REQUIREMENT. Lift out, unaltered, the lines of the material below between the line holding "if (match before" and the line holding "def State.winPresets (idx", counting both.
=== Section Start ===
-- ==== Sys2Proof/Machine/Boot.lean ====
section
/-!
DEFINITION. Start-up: straps, wipes, the start of firmware, the load of the Ebain image, the locks and readiness (R402, R411, R440 to
R447, R484 to R487).
Where the manual leaves a point open, the choices are log entries 6, 23 (DESIGN CHOICE); 9, 54, 61, 62, 63 (DEDUCED).
-/

namespace Sys2Proof.Machine

/-- CRP_BOOT.PHASE (R485). -/
def State.phase (s : State) : Nat := s.rd F.CRP_BOOT_PHASE

/-- Write several fields. -/
def State.wrAll (s : State) (l : List (Fld × Nat)) : State := l.foldl (fun s x => s.wr x.1 x.2) s

/-! The internal reset release (R484, R485). -/

/-- The blocks that RETIRED holds in block reset (R411). -/
def retiredBlocks : List Nat := (List.range 23).filter (fun b => !neverReset b && b != 0x14)

/-- In RETIRED most blocks are held in block reset (R411). -/
def State.retireHold (s : State) : State := if s.lc = lcRetired then retiredBlocks.foldl (fun s b => s.blockReset b false) s else s

/-- In a module that is ready, or while PERST# is asserted, PCIE_LINK_DOWN holds as long as the link is not up (R495). -/
def State.linkCheck (s : State) : State :=
  if (s.ready ∨ s.on F.CRP_PCIE_STAT_PERST) ∧ ¬ s.on F.CRP_PCIE_STAT_LINK_UP then s.onset Src.PCIE_LINK_DOWN 0xFF 0 else s

/-- t_r: straps, the PERST# pad, clocks, the debug level of the life-cycle state, and the identity key of a new module. -/
def State.release (s : State) (twinId bootSel refSel perst : Bool) : State :=
  let s1 := s.wrAll [(F.CRP_STRAP_TWIN_ID, twinId.toNat), (F.CRP_STRAP_BOOT_SEL, bootSel.toNat), (F.CRP_STRAP_REFSEL, refSel.toNat),
    (F.TW_STATUS_TWIN_ID, twinId.toNat), (F.CRP_BOOT_SAFE, bootSel.toNat), (F.CRP_PCIE_STAT_PERST, perst.toNat),
    (F.CRP_CLK_STATUS_REF_OK, 1), (F.CRP_CLK_STATUS_PLL_CORE, 1), (F.CRP_CLK_STATUS_PLL_TIME, 1), (F.CRP_CLK_STATUS_PLL_MGMT, 1),
    (F.CRP_CLK_STATUS_PLL_DRAM, 1), (F.CRP_CLK_STATUS_PLL_SERDES, 1), (F.CRP_BOOT_PHASE, 1)]
  ({ s1 with crp := { s1.crp with tr := s1.tb.mono } }).dbgStart.retireHold.linkCheck

def execInternalResetRelease (twinId bootSel refSel perst : Bool) (s : State) : Out :=
  .next (if s.phase = 0 ∧ ¬ s.crp.off ∧ ¬ s.crp.rstLow ∧ s.crp.tr ≤ s.tb.mono then s.release twinId bootSel refSel perst else s)

/-! The wipes (R402, R403, R449). -/

/-- The DRAM's own repair makes reserve rows permanent and frees them (R449). -/
def State.rowRepair (s : State) : State :=
  let k := if s.on F.SP_CTRL_REPAIR_EN then min (s.rd (F.SP_CLASS_n_USED 2)) (s.rd (F.SP_CLASS_n_REMAIN 3)) else 0
  let s1 := s.wrAll [(F.SP_CLASS_n_USED 2, s.rd (F.SP_CLASS_n_USED 2) - k), (F.SP_CLASS_n_REMAIN 2, s.rd (F.SP_CLASS_n_REMAIN 2) + k),
    (F.SP_CLASS_n_USED 3, s.rd (F.SP_CLASS_n_USED 3) + k), (F.SP_CLASS_n_REMAIN 3, s.rd (F.SP_CLASS_n_REMAIN 3) - k)]
  (List.range k).foldl (fun s _ => s.raise0 Src.SP_DRAM_RSV 0) s1

/-- The on-die memories are clear, the DRAM is trained and repaired, and its wipe begins: the blocks that use it report WIPING. -/
def execSramWipeDone (s : State) : Out :=
  .next (if s.phase = 1 then
    s.rowRepair.wrAll [(F.CRP_WIPE_STATUS_SRAM, 0), (F.CRP_WIPE_STATUS_DRAM, 1), (F.GY_STATUS_WIPING, 1), (F.MS_STATUS_WIPING, 1), (F.GR_STATUS_WIPING, 1),
      (F.CRP_BOOT_PHASE, 2)]
  else s)

/-! Firmware (R440, R442, R463, R485). -/

/-- The reset record of the log: CL_LAST_RESET and its DT (R439). -/
def State.resetRecord (s : State) : List Byte :=
  leBytes 4 (s.fieldVal (fieldsAt 0 0x110030)) ++ leBytes 8 (s.rd64 F.CL_LAST_RESET_DT_LO F.CL_LAST_RESET_DT_HI)

/-- VERSION of an Ebain slot as MG_EBAIN_x_VER shows it. -/
def ebVersion : Option EbSlot → Nat
  | some e => EbImage.version e.image
  | none => 0

/-- The device identity key is generated at the first start-up (R411). -/
def State.makeKey (s : State) : State :=
  if s.lc = lcFactory then { s with mg := { s.mg with deviceKey := true } } else s

/-- What firmware enables and writes when it runs; not in blocks that RETIRED holds in reset. -/
def State.fwEnables (s : State) : State :=
  if s.lc = lcRetired then s
  else
    let s1 := (s.wrAll [(F.MB_CTRL_EN, 1), (F.DMA_CTRL_EN, 1)]).writeMacs
    if s1.on F.FD_STATUS_ISO_UP then s1 else s1.onset Src.FD_ISO_LOSS 0xFF 0

/-- Firmware runs, or the core enters RECOVERY. -/
def State.fwStart (s : State) : State :=
  let r := s.fwBoot
  let s1 := if r.2 then r.1.wr F.MG_STATUS_STATE mgRecovery else r.1
  let s2 := s1.makeKey.wrAll [(F.CRP_BOOT_PHASE, 3), (F.MG_FW_A_VER, s1.mg.fwA.version), (F.MG_FW_B_VER, s1.mg.fwB.version),
    (F.MG_EBAIN_A_VER, ebVersion s1.mg.ebA), (F.MG_EBAIN_B_VER, ebVersion s1.mg.ebB)]
  let s3 := s2.fwEnables
  (if s3.crp.again then s3.logPut (s3.logRec logReset 12 s3.resetRecord) else s3).logMissed

def execFirmwareStart (s : State) : Out := .next (if s.phase = 2 then s.fwStart else s)

/-! Loading the Ebain image (R445 to R447). -/

/-- Does the state of the module let firmware load an image (R411, R442, R447, R484)? -/
def State.ebMay (s : State) : Bool :=
  !s.on F.CRP_BOOT_SAFE && s.mgState != mgRecovery && (s.lc == lcOwned || s.lc == lcField)

/-- Slots in the order of their trial: higher VERSION first, A before an equal B. -/
def State.ebOrder (s : State) : List (Bool × EbSlot) :=
  match s.mg.ebA, s.mg.ebB with
  | some a, some b => if EbImage.version a.image < EbImage.version b.image then [(true, b), (false, a)] else [(false, a), (true, b)]
  | some a, none => [(false, a)]
  | none, some b => [(true, b)]
  | none, none => []

/-- A_RESULT or B_RESULT. -/
def ebResult (b : Bool) : Fld := if b then F.MG_EBAIN_STAT_B_RESULT else F.MG_EBAIN_STAT_A_RESULT

/-- Try one slot after the other until one is valid: the image to load. -/
def State.ebTry (s : State) : List (Bool × EbSlot) → State × Option EbImage
  | [] => (s, none)
  | (b, e) :: t =>
    let c := s.ebCheck e.image e.sig
    if c = rcOk then ((s.wr (ebResult b) 0).wr F.MG_STATUS_EBAIN (if b then 2 else 1), some e.image)
    else if c = rcRollback then ((s.wr (ebResult b) 2).raise0 Src.MG_EBAIN_OLD 0).ebTry t
    else (if c = rcSerial then s.wr (ebResult b) 1 else (s.wr (ebResult b) 1).raise0 Src.MG_EBAIN_BAD 0).ebTry t

/-- 32-bit words of a section. -/
def sectWord (b : List Byte) (i : Nat) : Nat := leNat (slice b (4 * i) 4)

/-- Refusals of MGMT writes that a record's writes can meet: BAD_ACCESS and CFG_WHILE_RUNNING (R454). -/
def State.refusals (s : State) : Nat := s.cl.inbox.countP (fun r => r.src == Src.BAD_ACCESS || r.src == Src.CFG_WHILE_RUNNING)

/-- What a field keeps where a preset's mask is 0: a field that software writes, its value, staged ones their shadow; any other bit is
written 0, which changes nothing. -/
def State.presetKeep (s : State) (f : Fld) : Nat :=
  if f.acc = .rw then
    (if f.key = F.TB_PPSO_PERIOD.key then s.tb.ppsPeriod.toNat else if f.key = F.TB_PPSO_PHASE.key then s.tb.ppsPhase.toNat
      else if f.key = F.TB_PPSO_WIDTH.key then s.tb.ppsWidth.toNat else s.rd f) * 2 ^ f.lo
  else 0

/-- One REG_PRESET record: a write by MGMT that changes the bits under the mask. -/
def State.regPreset (s : State) (off v mask : Nat) : State :=
  let old := ((fieldsAt 0 off).map s.presetKeep).sum
  s.busWrite 0 off 4 ((old &&& (mask ^^^ 0xFFFFFFFF)) ||| (v &&& mask))

/-- MSEL, MADDR and the low data word of a target's memory window; 22 stands for MASH. -/
def presetWin : Nat → Option (Nat × Nat × Nat)
  | 0x06 => some (0x60010, 0x60014, 0x60018)
  | 0x08 => some (0x80040, 0x80044, 0x80048)
  | 0x09 => some (0x90010, 0x90014, 0x90018)
  | 0x0A => some (0xA0010, 0xA0014, 0xA0018)
  | 0x0B => some (0xB0040, 0xB0044, 0xB0048)
  | 0x0C => some (0xC0040, 0xC0044, 0xC0048)
  | 0x0D => some (0xD0050, 0xD0054, 0xD0058)
  | 22 => some (0xD8020, 0xD8024, 0xD8028)
  | _ => none

/-- Eight bytes go through a window's data register. -/
def State.winPresetWord (s : State) (d : Nat) (b : List Byte) : State :=
  (s.busWrite 0 d 4 (leNat (b.take 4))).busWrite 0 (d + 4) 4 (leNat (slice b 4 4))

/-- One WIN_PRESET record. -/
def State.winPreset (s : State) (t msel maddr : Nat) (data : List Byte) : State :=
  match presetWin t with
  | some (a, b, d) =>
    (List.range (data.length / 8)).foldl (fun s i => s.winPresetWord d (slice data (8 * i) 8)) ((s.busWrite 0 a 4 msel).busWrite 0 b 4 maddr)
  | none => s

/-- Count a refused preset record and keep the section of the first (R447): one whose writes met more refusals than were `before`, or
that names a target without a window (none). -/
def State.presetCount (s : State) (idx : Nat) (before : Option Nat) : State :=
  if (match before with | some n => decide (n < s.refusals) | none => true) then
    let s1 := if s.rd F.MG_EBAIN_STAT_REC_ERR = 0 then s.wr F.MG_EBAIN_STAT_FIRST_SECT idx else s
    s1.inc F.MG_EBAIN_STAT_REC_ERR
  else s

/-- The records of a WIN_PRESET section; `fuel` bounds their number. -/
def State.winPresets (idx : Nat) : Nat → List Byte → State → State
  | 0, _, s => s
  | fuel + 1, b, s =>
    let n := sectWord b 3
    if b.length < 16 + 8 * n then s
    else State.winPresets idx fuel (b.drop (16 + 8 * n))
      ((s.winPreset (sectWord b 0) (sectWord b 1) (sectWord b 2) (slice b 16 (8 * n))).presetCount idx
        (if (presetWin (sectWord b 0)).isSome then some s.refusals else none))

/-- Words of a section written to consecutive or listed registers by MGMT. -/
def State.sectWrite (s : State) (b : List Byte) (offs : List Nat) : State :=
  (offs.zipIdx).foldl (fun s x => s.busWrite 0 x.1 4 (sectWord b x.2)) s

/-- Apply one section (R446). -/
def State.sectApply (s : State) (x : EbImage) (e : EbSect) : State :=
  let b := x.body e
  match e.type with
  | 1 => (s.sectWrite b ((List.range 176).map (fun i => 0x131000 + 4 * i))).wr F.AC_STATUS_LOADED 1
  | 2 => s.sectWrite b ((List.range 56).map (fun i => 0x100A20 + 4 * i))
  | 3 => s.sectWrite b ((List.range 160).map (fun i => 0x110400 + 4 * i) ++ [0x110008, 0x11000C, 0x110010, 0x110014, 0x110000])
  | 4 => (List.range (b.length / 12)).foldl (fun s i =>
      (s.regPreset (sectWord b (3 * i)) (sectWord b (3 * i + 1)) (sectWord b (3 * i + 2))).presetCount e.idx (some s.refusals)) s
  | 5 => State.winPresets e.idx b.length b s
  | 6 => s.sectWrite b [0x1400A4, 0x1400C0, 0x1400C4]
  | 7 => s.sectWrite b [0x150000, 0x150008, 0x15000C]
  | _ => s

/-- Apply the sections of one type. -/
def State.sectType (s : State) (x : EbImage) (t : Nat) : State :=
  (x.sects.filter (fun e => e.type == t)).foldl (fun s e => s.sectApply x e) s

/-- Choose an image and apply it in the order of R447; the bindings are locked before the tables' section. -/
def State.ebLoad (s : State) : State :=
  let s1 := s.wrAll [(F.MG_EBAIN_STAT_A_RESULT, 3), (F.MG_EBAIN_STAT_B_RESULT, 3)]
  if s1.ebMay then
    match s1.ebTry s1.ebOrder with
    | (s2, some x) =>
      let s3 := ([3, 6, 7, 4, 5, 2].foldl (fun s t => s.sectType x t) s2).mbBindLock 0
      (s3.sectType x 1).logEvent logEbain
    | (s2, none) => s2.mbBindLock 0
  else s1.mbBindLock 0

/-- The tables of RETIRED (R411). -/
def State.retireTables (s : State) : State :=
  (List.range 22).foldl (fun s t => (List.range 8).foldl (fun s w => s.wr (F.AC_TBL_t_w t w)
    (if w = 0 then 0xF else if w = 4 ∧ (t = 0x00 ∨ t = 0x11 ∨ t = 0x14) then 1 else 0)) s) s

/-- The DRAM is wiped: WIPING falls, the image is applied, bindings and tables are locked (R447, R485). In FACTORY firmware may leave
the tables unlocked. -/
def State.dramWiped (s : State) (unlocked : Bool) : State :=
  let s1 := (s.wrAll [(F.CRP_WIPE_STATUS_DRAM, 0), (F.GY_STATUS_WIPING, 0), (F.MS_STATUS_WIPING, 0), (F.GR_STATUS_WIPING, 0), (F.CRP_BOOT_PHASE, 4)]).ebLoad
  let s2 := if s1.lc = lcRetired then s1.retireTables else s1
  if s2.lc = lcFactory ∧ unlocked then s2.wr F.CRP_BOOT_PHASE 5 else s2.lockTables

def execDramWipeDone (unlocked : Bool) (s : State) : Out := .next (if s.phase = 3 ∧ s.fwRuns then s.dramWiped unlocked else s)

/-! Readiness (R443, R485, R486). -/

/-- Milliseconds since t_r; which way a part of one is rounded is open. -/
def State.readyMs (s : State) : Nat :=
  let n := s.tb.mono - s.crp.tr
  min 65535 (n / 1000000 + if n % 1000000 = 0 then 0 else (Config.freeWord s.freeIdx).toNat % 2)

/-- Ready. -/
def State.readyNow (s : State) : State :=
  let s1 := s.wrAll [(F.CRP_BOOT_PHASE, 6), (F.CRP_BOOT_READY_MS, s.readyMs)]
  let s2 := { s1 with freeIdx := s1.freeIdx + 1 }.linkCheck
  if s2.mgState = mgRecovery then s2
  else (if s2.mgState = mgBoot then s2.wr F.MG_STATUS_STATE mgRun else s2).inc F.MG_BOOT_CNT

def execModuleReady (s : State) : Out := .next (if s.phase = 5 ∧ s.fwRuns then s.readyNow else s)

end Sys2Proof.Machine
end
=== Section End ===
YOUR RESPONSE.
  if (match before with | some n => decide (n < s.refusals) | none => true) then
    let s1 := if s.rd F.MG_EBAIN_STAT_REC_ERR = 0 then s.wr F.MG_EBAIN_STAT_FIRST_SECT idx else s
    s1.inc F.MG_EBAIN_STAT_REC_ERR
  else s

/-- The records of a WIN_PRESET section; `fuel` bounds their number. -/
def State.winPresets (idx : Nat) : Nat → List Byte → State → State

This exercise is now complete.